La vita dell’autrice s’intreccia, pagina dopo pagina, con quelle delle sue protagoniste, nonché progenitrici, dimostrando che anche i destini sono consanguinei: «Volevo comunicare con queste mie donne morte, capire le decisioni che avevano preso e perché ripetiamo spesso gli schemi famigliari, quasi fossero malattie ereditarie, come il tumore al seno, o gli stessi errori nelle scelte sentimentali».

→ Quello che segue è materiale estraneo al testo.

/-! ### `State.giveHost` -/

@[simp] theorem State.giveHost_params (s : State) (v : Word) : (s.giveHost v).params = s.params := rfl
@[simp] theorem State.giveHost_channels (s : State) (v : Word) : (s.giveHost v).channels = s.channels := rfl
@[simp] theorem State.giveHost_s2Shift (s : State) (v : Word) : (s.giveHost v).s2Shift = s.s2Shift := rfl
@[simp] theorem State.giveHost_decim (s : State) (v : Word) : (s.giveHost v).decim = s.decim := rfl
@[simp] theorem State.giveHost_ntaps (s : State) (v : Word) : (s.giveHost v).ntaps = s.ntaps := rfl
@[simp] theorem State.giveHost_bufBase (s : State) (v : Word) : (s.giveHost v).bufBase = s.bufBase := rfl
@[simp] theorem State.giveHost_bufWords (s : State) (v : Word) : (s.giveHost v).bufWords = s.bufWords := rfl
@[simp] theorem State.giveHost_s1Coef (s : State) (v : Word) : (s.giveHost v).s1Coef = s.s1Coef := rfl
@[simp] theorem State.giveHost_s2Coef (s : State) (v : Word) : (s.giveHost v).s2Coef = s.s2Coef := rfl
@[simp] theorem State.giveHost_runState (s : State) (v : Word) : (s.giveHost v).runState = s.runState := rfl
@[simp] theorem State.giveHost_err (s : State) (v : Word) : (s.giveHost v).err = s.err := rfl
@[simp] theorem State.giveHost_active (s : State) (v : Word) : (s.giveHost v).active = s.active := rfl
@[simp] theorem State.giveHost_count (s : State) (v : Word) : (s.giveHost v).count = s.count := rfl
@[simp] theorem State.giveHost_slotFull (s : State) (v : Word) : (s.giveHost v).slotFull = s.slotFull := rfl
@[simp] theorem State.giveHost_slotAddr (s : State) (v : Word) : (s.giveHost v).slotAddr = s.slotAddr := rfl
@[simp] theorem State.giveHost_cstate (s : State) (v : Word) : (s.giveHost v).cstate = s.cstate := rfl
@[simp] theorem State.giveHost_ch (s : State) (v : Word) : (s.giveHost v).ch = s.ch := rfl
@[simp] theorem State.giveHost_wix (s : State) (v : Word) : (s.giveHost v).wix = s.wix := rfl
@[simp] theorem State.giveHost_curValid (s : State) (v : Word) : (s.giveHost v).curValid = s.curValid := rfl
@[simp] theorem State.giveHost_cur (s : State) (v : Word) : (s.giveHost v).cur = s.cur := rfl
@[simp] theorem State.giveHost_chan0 (s : State) (v : Word) : (s.giveHost v).chan0 = s.chan0 := rfl
@[simp] theorem State.giveHost_chan1 (s : State) (v : Word) : (s.giveHost v).chan1 = s.chan1 := rfl
@[simp] theorem State.giveHost_bufmem (s : State) (v : Word) : (s.giveHost v).bufmem = s.bufmem := rfl
@[simp] theorem State.giveHost_faulted (s : State) (v : Word) : (s.giveHost v).faulted = s.faulted := rfl
@[simp] theorem State.giveHost_history (s : State) (v : Word) : (s.giveHost v).history = s.history := rfl
@[simp] theorem State.giveHost_stimulus (s : State) (v : Word) : (s.giveHost v).stimulus = s.stimulus := rfl
@[simp] theorem State.giveHost_hostReads (s : State) (v : Word) : (s.giveHost v).hostReads = s.hostReads ++ [v] := rfl
@[simp] theorem State.giveHost_draws (s : State) (v : Word) : (s.giveHost v).draws = s.draws := rfl
@[simp] theorem State.giveHost_numChannels (s : State) (v : Word) : (s.giveHost v).numChannels = s.numChannels := rfl
@[simp] theorem State.giveHost_decimation (s : State) (v : Word) : (s.giveHost v).decimation = s.decimation := rfl
@[simp] theorem State.giveHost_regionLen (s : State) (v : Word) : (s.giveHost v).regionLen = s.regionLen := rfl
@[simp] theorem State.giveHost_reqSize (s : State) (v : Word) : (s.giveHost v).reqSize = s.reqSize := rfl
@[simp] theorem State.giveHost_regionBase (s : State) (v : Word) (z : BitVec 1) : (s.giveHost v).regionBase z = s.regionBase z := rfl
@[simp] theorem State.giveHost_histBase (s : State) (v : Word) (z : Nat) : (s.giveHost v).histBase z = s.histBase z := rfl

/-! ### `State.setChan` -/

@[simp] theorem State.setChan_params (s : State) (c : BitVec 1) (x : Channel) : (s.setChan c x).params = s.params := rfl
@[simp] theorem State.setChan_channels (s : State) (c : BitVec 1) (x : Channel) : (s.setChan c x).channels = s.channels := rfl
@[simp] theorem State.setChan_s2Shift (s : State) (c : BitVec 1) (x : Channel) : (s.setChan c x).s2Shift = s.s2Shift := rfl
@[simp] theorem State.setChan_decim (s : State) (c : BitVec 1) (x : Channel) : (s.setChan c x).decim = s.decim := rfl
@[simp] theorem State.setChan_ntaps (s : State) (c : BitVec 1) (x : Channel) : (s.setChan c x).ntaps = s.ntaps := rfl
@[simp] theorem State.setChan_bufBase (s : State) (c : BitVec 1) (x : Channel) : (s.setChan c x).bufBase = s.bufBase := rfl
@[simp] theorem State.setChan_bufWords (s : State) (c : BitVec 1) (x : Channel) : (s.setChan c x).bufWords = s.bufWords := rfl
@[simp] theorem State.setChan_s1Coef (s : State) (c : BitVec 1) (x : Channel) : (s.setChan c x).s1Coef = s.s1Coef := rfl
@[simp] theorem State.setChan_s2Coef (s : State) (c : BitVec 1) (x : Channel) : (s.setChan c x).s2Coef = s.s2Coef := rfl
@[simp] theorem State.setChan_runState (s : State) (c : BitVec 1) (x : Channel) : (s.setChan c x).runState = s.runState := rfl
@[simp] theorem State.setChan_err (s : State) (c : BitVec 1) (x : Channel) : (s.setChan c x).err = s.err := rfl
@[simp] theorem State.setChan_active (s : State) (c : BitVec 1) (x : Channel) : (s.setChan c x).active = s.active := rfl
@[simp] theorem State.setChan_count (s : State) (c : BitVec 1) (x : Channel) : (s.setChan c x).count = s.count := rfl
@[simp] theorem State.setChan_slotFull (s : State) (c : BitVec 1) (x : Channel) : (s.setChan c x).slotFull = s.slotFull := rfl
@[simp] theorem State.setChan_slotAddr (s : State) (c : BitVec 1) (x : Channel) : (s.setChan c x).slotAddr = s.slotAddr := rfl
@[simp] theorem State.setChan_cstate (s : State) (c : BitVec 1) (x : Channel) : (s.setChan c x).cstate = s.cstate := rfl
@[simp] theorem State.setChan_ch (s : State) (c : BitVec 1) (x : Channel) : (s.setChan c x).ch = s.ch := rfl
@[simp] theorem State.setChan_wix (s : State) (c : BitVec 1) (x : Channel) : (s.setChan c x).wix = s.wix := rfl
@[simp] theorem State.setChan_curValid (s : State) (c : BitVec 1) (x : Channel) : (s.setChan c x).curValid = s.curValid := rfl
@[simp] theorem State.setChan_cur (s : State) (c : BitVec 1) (x : Channel) : (s.setChan c x).cur = s.cur := rfl
@[simp] theorem State.setChan_chan0 (s : State) (c : BitVec 1) (x : Channel) : (s.setChan c x).chan0 = if c = 0#1 then x else s.chan0 := rfl
@[simp] theorem State.setChan_chan1 (s : State) (c : BitVec 1) (x : Channel) : (s.setChan c x).chan1 = if c = 0#1 then s.chan1 else x := rfl
@[simp] theorem State.setChan_bufmem (s : State) (c : BitVec 1) (x : Channel) : (s.setChan c x).bufmem = s.bufmem := rfl
@[simp] theorem State.setChan_faulted (s : State) (c : BitVec 1) (x : Channel) : (s.setChan c x).faulted = s.faulted := rfl
@[simp] theorem State.setChan_history (s : State) (c : BitVec 1) (x : Channel) : (s.setChan c x).history = s.history := rfl
@[simp] theorem State.setChan_stimulus (s : State) (c : BitVec 1) (x : Channel) : (s.setChan c x).stimulus = s.stimulus := rfl
@[simp] theorem State.setChan_hostReads (s : State) (c : BitVec 1) (x : Channel) : (s.setChan c x).hostReads = s.hostReads := rfl
@[simp] theorem State.setChan_draws (s : State) (c : BitVec 1) (x : Channel) : (s.setChan c x).draws = s.draws := rfl
@[simp] theorem State.setChan_numChannels (s : State) (c : BitVec 1) (x : Channel) : (s.setChan c x).numChannels = s.numChannels := rfl
@[simp] theorem State.setChan_decimation (s : State) (c : BitVec 1) (x : Channel) : (s.setChan c x).decimation = s.decimation := rfl
@[simp] theorem State.setChan_regionLen (s : State) (c : BitVec 1) (x : Channel) : (s.setChan c x).regionLen = s.regionLen := rfl
@[simp] theorem State.setChan_reqSize (s : State) (c : BitVec 1) (x : Channel) : (s.setChan c x).reqSize = s.reqSize := rfl
@[simp] theorem State.setChan_regionBase (s : State) (c : BitVec 1) (x : Channel) (z : BitVec 1) : (s.setChan c x).regionBase z = s.regionBase z := rfl
@[simp] theorem State.setChan_histBase (s : State) (c : BitVec 1) (x : Channel) (z : Nat) : (s.setChan c x).histBase z = s.histBase z := rfl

I luoghi sono comprimari. Ma il più speciale è forse quello che dà il titolo al libro: il mare viola scuro di Tellaro, il paese ligure delle vacanze estive. «Il paese dei balocchi – aggiunge Ayanta – rimasto fermo nel tempo. Lì non funzionano i cellulari. Non c’è spiaggia, soltanto roccia nera, e l’acqua è profonda e scura. Quando è mosso, il mare è uno spettacolo: i suoi spruzzi entrano fin nel campanile della chiesa. Faceva da sfondo ai racconti famigliari della nonna. Storie di realismo non magico, ma mitico». Per esempio? «Mi diceva: non fare il bagno, perché oggi c’è il diavolo in carrozza. E io mi sedevo e aspettavo di vedere apparire Satana su un carro trainato da due grandi tonni».